** What needs to be done **
Copy the lines below exactly. Start at the first and finish with the line containing "c.ring).cqBase.toNat → (s.ring".
============================================================
/-- COPY within host memory: the bytes at the destination afterwards, and overlapping ranges refused (R22, R321,
R331, R344). Chosen by the model: the order of the two range indices (log entry 24), bytes of an overlapping COPY
(62, 97). Commands: COPY. -/
def Obligations.Copies : Prop :=
  (∀ (cmd : Nat) (c : Cmd) (s : State), Canonical s → s.starting cmd 2 = some c → c.at 32 1 = 0 →
    c.at 8 8 < c.at 16 8 + c.at 24 8 → c.at 16 8 < c.at 8 8 + c.at 24 8 → ∃ u, exec (.copy cmd) s = .next u ∧
    u = s.fresh.2.complete c stOverlap (s.fresh.1.toNat % 65536) ∧ u.cmd cmd = none ∧ Frame [.free, .out, .entries,
    .ctxEntries, .host, .near, .nearMem, .bulk, .bulkMem, .rings, .msix, .pages, .cmds, .health, .power] s u) ∧
  (∀ (cmd : Nat) (c : Cmd) (s : State), Canonical s → s.starting cmd 2 = some c → c.at 32 1 = 0 → s.ctxs.copies = [] →
    s.dev.hostReset = false → (s.cmds.all (fun d => !decide (d.op = 8)) = true) → s.hif.linkUp = true → s.hostDown =
    [] → s.hostUncommitted = [] → 2 ^ 44 ≤ c.at 8 8 → c.at 8 8 + c.at 24 8 ≤ 2 ^ 45 → 2 ^ 44 ≤ c.at 16 8 → c.at 16 8
    + c.at 24 8 ≤ 2 ^ 45 → (c.at 8 8 + c.at 24 8 ≤ c.at 16 8 ∨ c.at 16 8 + c.at 24 8 ≤ c.at 8 8) → 2 ^ 44 ≤ (s.ring
    c.ring).cqBase.toNat → (s.ring c.ring).cqBase.toNat + (s.ring c.ring).cqTail * 16 + 16 ≤ 2 ^ 45 → ((s.ring
    c.ring).cqBase.toNat + (s.ring c.ring).cqTail * 16 + 16 ≤ c.at 16 8 ∨ c.at 16 8 + c.at 24 8 ≤ (s.ring
    c.ring).cqBase.toNat + (s.ring c.ring).cqTail * 16) → ∃ u, exec (.copy cmd) s = .next u ∧ u.cmd cmd = none ∧ (∀ i
    < c.at 24 8, memRead u.host (Config.hostSpace (s.hostTag c.ctx) * 2 ^ 44 + (c.at 16 8 - 2 ^ 44 + i)) = memRead
    s.host (Config.hostSpace (s.hostTag c.ctx) * 2 ^ 44 + (c.at 8 8 - 2 ^ 44 + i))) ∧ (∀ a, (a + 2 ^ 44 <
    Config.hostSpace (s.hostTag c.ctx) * 2 ^ 44 + c.at 16 8 ∨ Config.hostSpace (s.hostTag c.ctx) * 2 ^ 44 + c.at 16 8
    + c.at 24 8 ≤ a + 2 ^ 44) → (a + 2 ^ 44 < Config.hostSpace (s.hostTag c.ctx) * 2 ^ 44 + ((s.ring
    c.ring).cqBase.toNat + (s.ring c.ring).cqTail * 16) ∨ Config.hostSpace (s.hostTag c.ctx) * 2 ^ 44 + ((s.ring
    c.ring).cqBase.toNat + (s.ring c.ring).cqTail * 16 + 16) ≤ a + 2 ^ 44) → memRead u.host a = memRead s.host a) ∧
    Frame [.free, .out, .entries, .ctxEntries, .host, .near, .nearMem, .bulk, .bulkMem, .store, .storeMem, .rings,
    .msix, .pages, .cmds, .steps, .array, .ctxs, .links, .health, .power] s u)

/-- PREFIX_LOOKUP, PREFIX_INSERT and the freeing of dead nodes of a Cairn tree (R348, R433, R434, R435, R436, R437).
Chosen by the model: the order of reads and USED (log entry 50). Commands: PREFIX_LOOKUP, PREFIX_INSERT,
CAIRN_FREEING. -/
def Obligations.CairnTrees : Prop :=
  (∀ (cmd : Nat) (c : Cmd) (s : State), s.starting cmd 6 = some c → (s.links.ends.any fun e => decide (e.cmd = c.id))
    = false → (s.cairnArrive c.id c.ctx (c.at 8 8)).cairnTurn c.id c.ctx (c.at 8 8) = false → ∃ u, exec
    (.prefixLookup cmd) s = .next u ∧ u = (s.cairnArrive c.id c.ctx (c.at 8 8)).stage c .running ∧ u.near = s.near ∧
    u.bulk = s.bulk ∧ u.host = s.host ∧ Frame [.cmds, .serve] s u) ∧
  (∀ (cmd : Nat) (c : Cmd) (n m : Nat) (s v : State), s.starting cmd 6 = some c → (s.links.ends.any fun e => decide
    (e.cmd = c.id)) = false → s.cairnArrive c.id c.ctx (c.at 8 8) = v → v.cairnTurn c.id c.ctx (c.at 8 8) = true →
    v.ckeys c.id c.ctx (c.at 16 8) (c.at 24 4) 0 = .error (.code n m) → ∃ u, exec (.prefixLookup cmd) s = .next u ∧ u
    = (((v.cairnSeen c (c.at 24 4)).cairnOver c.id).cbump c.ctx 13 4 32).complete c stCairn (n + m * 2 ^ 8) ∧ u.cmd
    cmd = none ∧ Frame [.free, .out, .entries, .ctxEntries, .host, .near, .nearMem, .bulk, .bulkMem, .rings, .msix,
    .pages, .cmds, .ctxs, .serve, .links, .health, .power] s u) ∧
  (∀ (cmd : Nat) (c : Cmd) (ks : List Nat) (s v : State), s.starting cmd 6 = some c → (s.links.ends.any fun e =>
    decide (e.cmd = c.id)) = false → s.cairnArrive c.id c.ctx (c.at 8 8) = v → v.cairnTurn c.id c.ctx (c.at 8 8) =
    true → (v.ckeys c.id c.ctx (c.at 16 8) (c.at 24 4) 0).toOption = some ks → (v.tree c.ctx (c.at 8 8)).toOption.map
    (·.root) = some 0 → ∃ u, exec (.prefixLookup cmd) s = .next u ∧ u = ((((v.cairnSeen c (c.at 24 4)).cairnOver
    c.id).cbump c.ctx 13 1 64).cbump c.ctx 13 2 64 0).complete c 0 0 ∧ u.cmd cmd = none ∧ Frame [.free, .out,
    .entries, .ctxEntries, .host, .near, .nearMem, .bulk, .bulkMem, .rings, .msix, .pages, .cmds, .ctxs, .serve,
    .links, .health, .power] s u) ∧
  (∀ (cmd : Nat) (c : Cmd) (ks : List Nat) (s v : State), s.starting cmd 6 = some c → (s.links.ends.any fun e =>
    decide (e.cmd = c.id)) = false → s.cairnArrive c.id c.ctx (c.at 8 8) = v → v.cairnTurn c.id c.ctx (c.at 8 8) =
    true → (v.ckeys c.id c.ctx (c.at 16 8) (c.at 24 4) 0).toOption = some ks → (v.tree c.ctx (c.at 8
    8)).toOption.isSome = true → ∃ u, exec (.prefixLookup cmd) s = .next u ∧ ((v.tree c.ctx (c.at 8 8)).toOption.map
    (fun h => (v.cairnSeen c (c.at 24 4)).lookup c h ks) = some u) ∧ Frame [.free, .out, .entries, .ctxEntries,
    .host, .near, .nearMem, .bulk, .bulkMem, .rings, .msix, .pages, .cmds, .ctxs, .serve, .links, .health, .power] s u) ∧
  (∀ (cmd : Nat) (c : Cmd) (s : State), s.starting cmd 7 = some c → (s.links.ends.any fun e => decide (e.cmd = c.id))
    = false → (s.cairnArrive c.id c.ctx (c.at 8 8)).cairnTurn c.id c.ctx (c.at 8 8) = false → ∃ u, exec
    (.prefixInsert cmd) s = .next u ∧ u = (s.cairnArrive c.id c.ctx (c.at 8 8)).stage c .running ∧ u.near = s.near ∧
    u.bulk = s.bulk ∧ u.host = s.host ∧ Frame [.cmds, .serve] s u) ∧
  (∀ (cmd : Nat) (c : Cmd) (n m : Nat) (s v : State), s.starting cmd 7 = some c → (s.links.ends.any fun e => decide
    (e.cmd = c.id)) = false → s.cairnArrive c.id c.ctx (c.at 8 8) = v → v.cairnTurn c.id c.ctx (c.at 8 8) = true →
    v.ckeys c.id c.ctx (c.at 16 8) (c.at 24 4) 0 = .error (.code n m) → ∃ u, exec (.prefixInsert cmd) s = .next u ∧ u
    = ((((v.cairnSeen c (c.at 24 4)).accessed otherUnit c.ctx (c.at 32 8) (8 * c.at 24 4)).cairnOver c.id).cbump
    c.ctx 13 4 32).complete c stCairn (n + m * 2 ^ 8) ∧ u.cmd cmd = none ∧ Frame [.free, .out, .entries, .ctxEntries,
    .host, .near, .nearMem, .bulk, .bulkMem, .rings, .msix, .pages, .cmds, .ctxs, .serve, .links, .health, .power] s u) ∧
  (∀ (cmd : Nat) (c : Cmd) (ks ps : List Nat) (h : Tree) (s v : State), s.starting cmd 7 = some c → (s.links.ends.any
    fun e => decide (e.cmd = c.id)) = false → s.cairnArrive c.id c.ctx (c.at 8 8) = v → v.cairnTurn c.id c.ctx (c.at
    8 8) = true → (v.ckeys c.id c.ctx (c.at 16 8) (c.at 24 4) 0).toOption = some ks → (v.cvalues c.id c.ctx (c.at 32
    8) (c.at 24 4)).toOption = some ps → (v.tree c.ctx (c.at 8 8)).toOption = some h → (((v.cairnSeen c (c.at 24
    4)).accessed otherUnit c.ctx (c.at 32 8) (8 * c.at 24 4)).insert h (ks.zip ps) none).1.toOption.isSome = true → ∃
    u, exec (.prefixInsert cmd) s = .next u ∧ ((((v.cairnSeen c (c.at 24 4)).accessed otherUnit c.ctx (c.at 32 8) (8
    * c.at 24 4)).insert h (ks.zip ps) none).1.toOption.map (fun r => ((((r.1.s.noteMet c.ctx (((v.cairnSeen c (c.at
    24 4)).accessed otherUnit c.ctx (c.at 32 8) (8 * c.at 24 4)).insert h (ks.zip ps) none).2).moveLinks
    r.1.relinks).cairnOver c.id).cbump c.ctx 13 3 64 r.2).complete c 0 r.2) = some u) ∧ u.cmd cmd = none ∧ Frame
    [.free, .out, .entries, .ctxEntries, .host, .near, .nearMem, .bulk, .bulkMem, .rings, .msix, .pages, .cmds,
    .ctxs, .serve, .links, .health, .power] s u) ∧
  (∀ (ctx : CtxId) (tree : BitVec 64) (t : Nat) (d : DeadNode) (s : State), s.treeHeld ctx.val tree.toNat = false →
    ((s.serve.dead.filter fun e => decide (e.ctx = ctx.val) && decide (e.tree = tree.toNat)) = [d]) →
    ((s.serve.dead.find? fun e => decide (e.ctx = d.ctx) && decide (e.node = d.node)) = some d) → ∃ u,
    exec (.cairnFreeing ctx tree t) s = .next u ∧ u = (s.at t).freeDead d ∧ u.deadIn ctx.val tree.toNat = false ∧
    Frame [.free, .out, .uptime, .entries, .ctxEntries, .host, .near, .nearMem, .bulk, .bulkMem, .msix, .pages,
    .serve, .power] s u)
============================================================
** Completed exercise **
/-- COPY within host memory: the bytes at the destination afterwards, and overlapping ranges refused (R22, R321,
R331, R344). Chosen by the model: the order of the two range indices (log entry 24), bytes of an overlapping COPY
(62, 97). Commands: COPY. -/
def Obligations.Copies : Prop :=
  (∀ (cmd : Nat) (c : Cmd) (s : State), Canonical s → s.starting cmd 2 = some c → c.at 32 1 = 0 →
    c.at 8 8 < c.at 16 8 + c.at 24 8 → c.at 16 8 < c.at 8 8 + c.at 24 8 → ∃ u, exec (.copy cmd) s = .next u ∧
    u = s.fresh.2.complete c stOverlap (s.fresh.1.toNat % 65536) ∧ u.cmd cmd = none ∧ Frame [.free, .out, .entries,
    .ctxEntries, .host, .near, .nearMem, .bulk, .bulkMem, .rings, .msix, .pages, .cmds, .health, .power] s u) ∧
  (∀ (cmd : Nat) (c : Cmd) (s : State), Canonical s → s.starting cmd 2 = some c → c.at 32 1 = 0 → s.ctxs.copies = [] →
    s.dev.hostReset = false → (s.cmds.all (fun d => !decide (d.op = 8)) = true) → s.hif.linkUp = true → s.hostDown =
    [] → s.hostUncommitted = [] → 2 ^ 44 ≤ c.at 8 8 → c.at 8 8 + c.at 24 8 ≤ 2 ^ 45 → 2 ^ 44 ≤ c.at 16 8 → c.at 16 8
    + c.at 24 8 ≤ 2 ^ 45 → (c.at 8 8 + c.at 24 8 ≤ c.at 16 8 ∨ c.at 16 8 + c.at 24 8 ≤ c.at 8 8) → 2 ^ 44 ≤ (s.ring
    c.ring).cqBase.toNat → (s.ring c.ring).cqBase.toNat + (s.ring c.ring).cqTail * 16 + 16 ≤ 2 ^ 45 → ((s.ring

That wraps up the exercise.